* [TASK] Give the lines below again exactly, starting with the line that holds "def modLever (s" and going on through the line that holds "s with inbound".

* [DATASET CONTENT]
-*-*-

-- ==== Sys2Proof/Machine/Ops.lean ====
section
/-! DEFINITION. The named operations the blocks share: access to the numbered records of State, the
running time, notice keys (R180) and the appending of register entries (R151, R153). -/

namespace Sys2Proof.Machine

/-- The list with the record numbered `k` (from 1) changed by `f`; unchanged where there is none. -/
def modAt {α : Type} (l : List α) (d : α) (k : Nat) (f : α → α) : List α := put l k (f (nth l d k))

/-- Does `f` for each number in turn. -/
def forEach (ns : List Nat) (f : Nat → State → State) (s : State) : State :=
  ns.foldl (fun s n => f n s) s

/-- Does `f` where the condition holds. -/
def when (c : Bool) (f : State → State) (s : State) : State := if c then f s else s

/-! ### Records by number -/

namespace State

/-- The record of circuit `k`. -/
def circuit (s : State) (k : Nat) : Circuit := nth s.circuits {} k
/-- The record of board `b`. -/
def board (s : State) (b : Nat) : Board := nth s.boards {} b
/-- The record of lever `k`. -/
def lever (s : State) (k : Nat) : Lever := nth s.levers {} k
/-- The scanner records of link `k`'s instrument board. -/
def instrument (s : State) (k : Nat) : Instrument := nth s.instruments {} k
/-- The record of hold `k`. -/
def hold (s : State) (k : Nat) : Hold := nth s.holds {} k
/-- The record of release `k`. -/
def timer (s : State) (k : Nat) : Timer := nth s.timers {} k
/-- The bell records of link `k`. -/
def bell (s : State) (k : Nat) : Bell := nth s.bells {} k
/-- The inbound line of link `k`, line 2k − 1. -/
def inb (s : State) (k : Nat) : Inbound := nth s.inbound {} k
/-- The outbound line of link `k`, line 2k. -/
def outb (s : State) (k : Nat) : Outbound := nth s.outbound {} k
/-- The records of link `k`. -/
def link (s : State) (k : Nat) : Link := nth s.links {} k

/-- Changes the record of circuit `k`. -/
def modCircuit (s : State) (k : Nat) (f : Circuit → Circuit) : State :=
  { s with circuits := modAt s.circuits {} k f }
/-- Changes the record of board `b`. -/
def modBoard (s : State) (b : Nat) (f : Board → Board) : State :=
  { s with boards := modAt s.boards {} b f }
/-- Changes the record of lever `k`. -/
def modLever (s : State) (k : Nat) (f : Lever → Lever) : State :=
  { s with levers := modAt s.levers {} k f }
/-- Changes the scanner records of link `k`'s instrument board. -/
def modInstrument (s : State) (k : Nat) (f : Instrument → Instrument) : State :=
  { s with instruments := modAt s.instruments {} k f }
/-- Changes the record of hold `k`. -/
def modHold (s : State) (k : Nat) (f : Hold → Hold) : State :=
  { s with holds := modAt s.holds {} k f }
/-- Changes the record of release `k`. -/
def modTimer (s : State) (k : Nat) (f : Timer → Timer) : State :=
  { s with timers := modAt s.timers {} k f }
/-- Changes the bell records of link `k`. -/
def modBell (s : State) (k : Nat) (f : Bell → Bell) : State :=
  { s with bells := modAt s.bells {} k f }
/-- Changes the inbound line of link `k`. -/
def modInb (s : State) (k : Nat) (f : Inbound → Inbound) : State :=
  { s with inbound := modAt s.inbound {} k f }
/-- Changes the outbound line of link `k`. -/
def modOutb (s : State) (k : Nat) (f : Outbound → Outbound) : State :=
  { s with outbound := modAt s.outbound {} k f }
/-- Changes the records of link `k`. -/
def modLink (s : State) (k : Nat) (f : Link → Link) : State :=
  { s with links := modAt s.links {} k f }
/-- Changes the converter. -/
def modConverter (s : State) (f : Converter → Converter) : State :=
  { s with converter := f s.converter }
/-- Changes the Train Register. -/
def modRegister (s : State) (f : Register → Register) : State :=
  { s with register := f s.register }
/-- Changes the Fault Monitor. -/
def modFaults (s : State) (f : Faults → Faults) : State := { s with faults := f s.faults }
/-- Changes the Configuration Store. -/
def modStore (s : State) (f : Store → Store) : State := { s with store := f s.store }
/-- Changes the Host Port. -/
def modHost (s : State) (f : HostPort → HostPort) : State := { s with host := f s.host }

/-- The state at running time `t`. A step is never taken before one already taken (log entry 1). -/
def atTime (s : State) (t : Time) : State := { s with now := max s.now t }

/-- Tenths of a second since running time `t`, saturating at 65 534 (R27, R76, R94, R135). A part of a
tenth is dropped, which the manual leaves open (log entry 35). -/
def tenthsSince (s : State) (t : Time) : Nat := min ((s.now - t) / 100) 65534

/-- Tenths of a second to running time `t` (R95, R135). A part of a tenth is dropped, which the manual
leaves open (log entry 35). -/
def tenthsTo (s : State) (t : Time) : Nat := min ((t - s.now) / 100) 65534

/-! ### The mode the blocks act by -/

/-- The mode the blocks act by: with no image in force a block runs as in UNCONFIGURED, in EDITING
too (R183); during a start it acts as in SUSPENDED (R182). -/
def blockMode (s : State) : Mode :=
  if s.store.inForce.isNone then .unconfigured else s.mode.getD .suspended

/-- Whether the part is in SERVICE. -/
def inService (s : State) : Bool := s.mode == some .service

/-! ### Tables in force -/

/-- Link `k`'s record, where an image is in force and configures it (R137). -/
def linkCfg (s : State) (k : Nat) : Option LinkCfg :=
  s.store.inForce.bind fun i => if (i.link k).configured then some (i.link k) else none
/-- Whether link `k` is configured. -/
def linkOn (s : State) (k : Nat) : Bool := (s.linkCfg k).isSome
/-- Whether link `k` is a SINGLE link. -/
def isSingle (s : State) (k : Nat) : Bool := (s.linkCfg k).any fun c => c.kind == .single
/-- The tables in force; the defaults where there is no image, whose records configure nothing. -/
def tables (s : State) : Image := s.store.inForce.getD Image.defaults
/-- Changes the tables in force. -/
def modTables (s : State) (f : Image → Image) : State :=
  s.modStore fun st => { st with inForce := st.inForce.map f }
/-- Whether every circuit of a list is CLEAR. -/
def allClear (s : State) (ks : List Nat) : Bool := ks.all fun k => (s.circuit k).state == .clear

end State

/-! ### Notice keys (R180) -/

/-- The mask with bit `n` set. -/
def maskBit (n : Nat) : Word32 := 1#32 <<< n

/-- A raise of a key: into the notice already queued for it, or as a new one at the tail. -/
def addNotice (key : Key) (mask : Word32) : List Notice → List Notice
  | [] => [⟨key, mask⟩]
  | n :: ns =>
    if n.key = key then ⟨key, n.mask ||| mask⟩ :: ns else n :: addNotice key mask ns

/-- Raises a notice key with a subject mask (R180). -/
def raiseKey (key : Key) (mask : Word32) (s : State) : State :=
  s.modHost fun h => { h with notices := addNotice key mask h.notices }

/-- Raises TRACKS for circuit `k`. -/
def noteTrack (k : Nat) : State → State := raiseKey .tracks (maskBit (k - 1))
/-- Raises LEVERS for lever `k`: bit j for levers 2j + 1 and 2j + 2. -/
def noteLever (k : Nat) : State → State := raiseKey .levers (maskBit ((k - 1) / 2))
/-- Raises LINES for line `k`. -/
def noteLine (k : Nat) : State → State := raiseKey .lines (maskBit (k - 1))
/-- Raises HOLDS for hold `k`. -/
def noteHold (k : Nat) : State → State := raiseKey .holds (maskBit (k - 1))
/-- Raises RELEASES for release `k`. -/
def noteRelease (k : Nat) : State → State := raiseKey .releases (maskBit (k - 1))
/-- Raises FAULTS for a source code. -/
def noteFault (code : Nat) : State → State := raiseKey .faults (maskBit (code - 1))
/-- Raises CODES for link `k`. -/
def noteCode (k : Nat) : State → State := raiseKey .codes (maskBit (k - 1))

/-! ### Appending to the train register (R151, R153) -/

/-- The code of an entry's kind (section 8.6). -/
def Event.kind : Event → Nat
  | .codeSent .. => 1
  | .codeReceived .. => 2
  | .codeAck .. => 3
  | .codeNotRepeated .. => 4
  | .codeUnanswered .. => 5
  | .lineState .. => 6
  | .conflict .. => 7
  | .clearLost .. => 8
  | .overdue .. => 9
  | .hold .. => 10
  | .releaseStarted .. => 11
  | .releaseComplete .. => 12
  | .releaseCancelled .. => 13
  | .faultRaised .. => 14
  | .faultCleared .. => 15
  | .mode .. => 16
  | .reset .. => 17
  | .clockSet .. => 18

/-- The most entries the ring holds (R153). -/
def ringSize : Nat := 256

/-- The register with an entry appended: numbered, stamped, and joined to the ring (R151, R153). -/
def Register.append (r : Register) (e : Event) : Register :=
  let entry : Entry := ⟨r.nextSeq, r.day, r.tenths, e⟩
  { r with
    ring := if r.ring.length < ringSize then r.ring ++ [entry] else r.ring.tail ++ [entry]
    unread := min (r.unread + 1) ringSize
    nextSeq := (r.nextSeq + 1) % 65536 }

/-- Whether an append loses an unread entry (R153, third case). -/
def Register.losesUnread (r : Register) : Bool :=
  decide (ringSize ≤ r.ring.length) && decide (ringSize ≤ r.unread)

/-- Appends an entry and raises its REGISTER key; bit 31 tells of an unread entry lost (R153). -/
def append (e : Event) (s : State) : State :=
  let lost : Word32 := if s.register.losesUnread then maskBit 31 else 0
  raiseKey .register (maskBit (e.kind - 1) ||| lost) (s.modRegister fun r => r.append e)

/-! ### Collections of source codes -/

/-- A confinement set with a source added. The manual gives a set: the rising order of code in which the
sources are kept, and sent by the READ commands, is the model's (log entry 34). -/
def addSource (c : Nat) : List Nat → List Nat
  | [] => [c]
  | d :: ds => if c < d then c :: d :: ds else if c = d then d :: ds else d :: addSource c ds

/-- A confinement set with a source removed. -/
def dropSource (c : Nat) (l : List Nat) : List Nat := l.filter fun d => d != c

/-- A staged set with a value put in, replacing a pending value of the same field (R187). -/
def putStaged (field value : Nat) (l : List (Nat × Nat)) : List (Nat × Nat) :=
  l.filter (fun p => p.1 != field) ++ [(field, value)]

/-- The pending value of a field, or the value in force. -/
def stagedOr (l : List (Nat × Nat)) (field inForce : Nat) : Nat :=
  ((l.find? fun p => p.1 == field).map (·.2)).getD inForce

end Sys2Proof.Machine
end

-*-*-

* [PROBLEM SOLUTION]
def modLever (s : State) (k : Nat) (f : Lever → Lever) : State :=
  { s with levers := modAt s.levers {} k f }
/-- Changes the scanner records of link `k`'s instrument board. -/
def modInstrument (s : State) (k : Nat) (f : Instrument → Instrument) : State :=
  { s with instruments := modAt s.instruments {} k f }
/-- Changes the record of hold `k`. -/
def modHold (s : State) (k : Nat) (f : Hold → Hold) : State :=
  { s with holds := modAt s.holds {} k f }
/-- Changes the record of release `k`. -/
def modTimer (s : State) (k : Nat) (f : Timer → Timer) : State :=
  { s with timers := modAt s.timers {} k f }
/-- Changes the bell records of link `k`. -/
def modBell (s : State) (k : Nat) (f : Bell → Bell) : State :=
  { s with bells := modAt s.bells {} k f }
/-- Changes the inbound line of link `k`. -/
def modInb (s : State) (k : Nat) (f : Inbound → Inbound) : State :=
  { s with inbound := modAt s.inbound {} k f }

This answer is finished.